Stored data entries |
----------------

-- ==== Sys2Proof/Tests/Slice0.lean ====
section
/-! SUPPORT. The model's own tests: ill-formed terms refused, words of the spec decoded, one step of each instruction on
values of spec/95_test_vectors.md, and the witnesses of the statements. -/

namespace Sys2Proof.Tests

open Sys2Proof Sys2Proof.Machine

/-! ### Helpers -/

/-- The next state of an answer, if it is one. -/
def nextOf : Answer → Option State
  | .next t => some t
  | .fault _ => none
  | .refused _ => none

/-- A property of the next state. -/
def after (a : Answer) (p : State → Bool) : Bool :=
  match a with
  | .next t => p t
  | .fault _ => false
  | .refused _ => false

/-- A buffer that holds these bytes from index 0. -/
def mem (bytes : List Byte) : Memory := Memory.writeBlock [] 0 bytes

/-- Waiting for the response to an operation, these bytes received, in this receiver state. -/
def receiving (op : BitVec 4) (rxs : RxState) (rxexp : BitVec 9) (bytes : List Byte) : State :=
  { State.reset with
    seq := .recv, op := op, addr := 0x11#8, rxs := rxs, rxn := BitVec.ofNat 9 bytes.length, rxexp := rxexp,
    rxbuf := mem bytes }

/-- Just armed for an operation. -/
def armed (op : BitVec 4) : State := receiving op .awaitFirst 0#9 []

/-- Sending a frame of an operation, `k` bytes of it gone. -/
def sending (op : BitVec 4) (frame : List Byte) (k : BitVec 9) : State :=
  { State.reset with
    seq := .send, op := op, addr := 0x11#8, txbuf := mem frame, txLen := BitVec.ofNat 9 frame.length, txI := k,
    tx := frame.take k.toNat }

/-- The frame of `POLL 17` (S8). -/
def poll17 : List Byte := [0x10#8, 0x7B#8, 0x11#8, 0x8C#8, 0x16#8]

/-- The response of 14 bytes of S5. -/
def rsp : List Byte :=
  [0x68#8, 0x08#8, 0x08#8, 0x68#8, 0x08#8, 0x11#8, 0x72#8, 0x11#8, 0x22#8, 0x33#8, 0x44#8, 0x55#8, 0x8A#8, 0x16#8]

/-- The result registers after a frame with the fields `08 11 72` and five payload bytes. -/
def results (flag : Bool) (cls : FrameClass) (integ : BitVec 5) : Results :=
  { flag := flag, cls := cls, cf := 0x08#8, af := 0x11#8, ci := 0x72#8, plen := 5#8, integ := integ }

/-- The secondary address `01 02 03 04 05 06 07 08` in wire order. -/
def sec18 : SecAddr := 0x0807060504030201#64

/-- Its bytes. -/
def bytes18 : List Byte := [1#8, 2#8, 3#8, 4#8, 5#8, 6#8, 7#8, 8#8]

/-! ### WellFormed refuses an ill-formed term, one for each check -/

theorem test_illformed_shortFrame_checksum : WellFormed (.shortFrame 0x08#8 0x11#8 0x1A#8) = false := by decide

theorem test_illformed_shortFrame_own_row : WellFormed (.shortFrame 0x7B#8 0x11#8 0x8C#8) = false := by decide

----------------

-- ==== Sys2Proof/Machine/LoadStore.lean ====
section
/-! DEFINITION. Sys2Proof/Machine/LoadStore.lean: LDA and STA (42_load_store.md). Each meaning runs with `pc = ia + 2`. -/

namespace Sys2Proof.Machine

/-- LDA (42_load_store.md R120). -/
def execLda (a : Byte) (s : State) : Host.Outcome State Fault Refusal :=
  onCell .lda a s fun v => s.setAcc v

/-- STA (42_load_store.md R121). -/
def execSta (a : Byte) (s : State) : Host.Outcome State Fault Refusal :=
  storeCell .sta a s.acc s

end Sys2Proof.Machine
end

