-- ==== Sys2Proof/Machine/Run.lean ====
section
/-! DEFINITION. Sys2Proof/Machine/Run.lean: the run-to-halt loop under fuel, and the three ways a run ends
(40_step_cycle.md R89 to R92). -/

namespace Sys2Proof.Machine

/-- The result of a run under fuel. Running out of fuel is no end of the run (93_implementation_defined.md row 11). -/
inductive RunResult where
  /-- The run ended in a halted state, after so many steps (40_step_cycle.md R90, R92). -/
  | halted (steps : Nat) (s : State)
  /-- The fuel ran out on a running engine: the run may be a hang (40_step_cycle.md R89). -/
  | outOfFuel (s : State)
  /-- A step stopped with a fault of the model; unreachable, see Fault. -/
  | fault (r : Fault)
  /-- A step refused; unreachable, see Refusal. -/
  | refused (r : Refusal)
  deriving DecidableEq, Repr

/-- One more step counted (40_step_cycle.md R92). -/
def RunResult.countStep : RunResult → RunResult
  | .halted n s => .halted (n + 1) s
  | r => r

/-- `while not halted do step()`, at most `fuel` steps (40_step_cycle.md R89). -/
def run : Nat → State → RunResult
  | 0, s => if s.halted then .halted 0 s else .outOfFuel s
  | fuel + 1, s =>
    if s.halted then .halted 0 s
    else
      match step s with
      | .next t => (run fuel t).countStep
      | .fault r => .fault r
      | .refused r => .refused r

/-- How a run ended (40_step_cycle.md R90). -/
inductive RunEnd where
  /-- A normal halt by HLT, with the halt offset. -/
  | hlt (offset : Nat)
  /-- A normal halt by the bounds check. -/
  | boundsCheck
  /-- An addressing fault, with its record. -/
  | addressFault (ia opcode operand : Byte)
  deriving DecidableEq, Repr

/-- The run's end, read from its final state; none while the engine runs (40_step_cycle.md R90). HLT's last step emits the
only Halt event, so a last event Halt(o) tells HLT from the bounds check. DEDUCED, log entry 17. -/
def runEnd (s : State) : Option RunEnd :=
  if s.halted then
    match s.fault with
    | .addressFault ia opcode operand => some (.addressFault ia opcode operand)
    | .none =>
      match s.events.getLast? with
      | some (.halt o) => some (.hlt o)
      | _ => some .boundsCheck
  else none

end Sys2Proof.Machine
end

----------------

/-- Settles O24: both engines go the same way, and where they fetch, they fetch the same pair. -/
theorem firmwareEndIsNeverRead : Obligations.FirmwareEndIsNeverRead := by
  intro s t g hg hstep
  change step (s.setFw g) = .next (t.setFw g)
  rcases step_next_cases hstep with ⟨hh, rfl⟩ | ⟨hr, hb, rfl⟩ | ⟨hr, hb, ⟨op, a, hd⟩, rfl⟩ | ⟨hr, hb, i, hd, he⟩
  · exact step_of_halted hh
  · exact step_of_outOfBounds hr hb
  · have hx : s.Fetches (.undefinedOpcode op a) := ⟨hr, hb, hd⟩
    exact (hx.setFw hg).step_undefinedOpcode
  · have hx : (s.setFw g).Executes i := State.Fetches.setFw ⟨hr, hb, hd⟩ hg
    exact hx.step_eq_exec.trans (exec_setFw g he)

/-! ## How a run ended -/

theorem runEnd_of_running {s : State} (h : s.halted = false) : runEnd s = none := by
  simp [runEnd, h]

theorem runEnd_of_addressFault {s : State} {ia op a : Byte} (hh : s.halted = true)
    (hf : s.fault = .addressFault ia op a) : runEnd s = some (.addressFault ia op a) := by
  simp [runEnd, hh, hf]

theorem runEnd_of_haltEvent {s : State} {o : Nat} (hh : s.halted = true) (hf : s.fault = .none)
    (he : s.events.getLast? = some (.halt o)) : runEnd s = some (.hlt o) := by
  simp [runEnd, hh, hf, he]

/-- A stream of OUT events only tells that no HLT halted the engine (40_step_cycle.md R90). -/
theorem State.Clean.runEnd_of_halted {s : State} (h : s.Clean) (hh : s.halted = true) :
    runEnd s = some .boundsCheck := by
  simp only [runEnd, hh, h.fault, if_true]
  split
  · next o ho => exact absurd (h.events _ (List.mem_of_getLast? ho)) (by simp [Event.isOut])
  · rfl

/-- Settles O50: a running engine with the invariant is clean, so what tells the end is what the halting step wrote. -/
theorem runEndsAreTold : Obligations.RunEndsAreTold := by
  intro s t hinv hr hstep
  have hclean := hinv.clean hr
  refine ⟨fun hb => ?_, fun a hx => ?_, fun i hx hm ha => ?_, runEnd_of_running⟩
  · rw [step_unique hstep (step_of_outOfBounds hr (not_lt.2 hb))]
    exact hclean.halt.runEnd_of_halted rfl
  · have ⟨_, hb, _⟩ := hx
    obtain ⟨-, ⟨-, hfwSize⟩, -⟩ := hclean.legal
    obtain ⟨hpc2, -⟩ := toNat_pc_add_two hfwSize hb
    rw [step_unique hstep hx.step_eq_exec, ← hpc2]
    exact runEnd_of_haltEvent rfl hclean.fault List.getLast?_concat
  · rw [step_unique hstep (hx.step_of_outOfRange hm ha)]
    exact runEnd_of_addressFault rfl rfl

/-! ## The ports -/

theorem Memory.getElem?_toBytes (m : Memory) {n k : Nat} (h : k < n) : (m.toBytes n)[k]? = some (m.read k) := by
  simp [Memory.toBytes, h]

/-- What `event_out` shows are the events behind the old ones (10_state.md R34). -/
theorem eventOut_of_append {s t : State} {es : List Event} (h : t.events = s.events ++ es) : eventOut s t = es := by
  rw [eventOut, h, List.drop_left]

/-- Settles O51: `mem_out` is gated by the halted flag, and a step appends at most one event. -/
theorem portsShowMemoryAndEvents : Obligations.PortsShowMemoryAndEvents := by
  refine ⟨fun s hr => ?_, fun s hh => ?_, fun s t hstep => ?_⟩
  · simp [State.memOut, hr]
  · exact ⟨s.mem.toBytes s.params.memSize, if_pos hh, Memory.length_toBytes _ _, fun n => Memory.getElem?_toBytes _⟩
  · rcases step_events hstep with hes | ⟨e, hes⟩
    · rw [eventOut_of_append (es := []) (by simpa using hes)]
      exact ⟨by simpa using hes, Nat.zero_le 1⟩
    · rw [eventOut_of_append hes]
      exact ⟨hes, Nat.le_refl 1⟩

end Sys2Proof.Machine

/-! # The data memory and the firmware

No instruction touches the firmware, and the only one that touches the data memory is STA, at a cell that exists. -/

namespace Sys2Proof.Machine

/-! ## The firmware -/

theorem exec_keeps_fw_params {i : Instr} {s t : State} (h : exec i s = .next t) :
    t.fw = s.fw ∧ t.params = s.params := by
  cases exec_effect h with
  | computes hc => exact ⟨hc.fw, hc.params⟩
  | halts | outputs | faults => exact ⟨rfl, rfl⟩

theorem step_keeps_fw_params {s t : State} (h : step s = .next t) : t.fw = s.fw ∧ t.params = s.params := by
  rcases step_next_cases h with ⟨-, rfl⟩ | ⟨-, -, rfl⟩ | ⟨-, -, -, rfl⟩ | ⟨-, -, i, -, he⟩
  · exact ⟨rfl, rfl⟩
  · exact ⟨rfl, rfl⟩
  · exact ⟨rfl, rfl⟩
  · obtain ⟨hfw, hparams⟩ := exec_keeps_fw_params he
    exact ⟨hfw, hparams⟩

----------------

EXERCISE AIM | Only the lines that contain the string "boundsCheck" should be copied from the entries above.

ANSWER SPACE |
  | boundsCheck
      | _ => some .boundsCheck
    runEnd s = some .boundsCheck := by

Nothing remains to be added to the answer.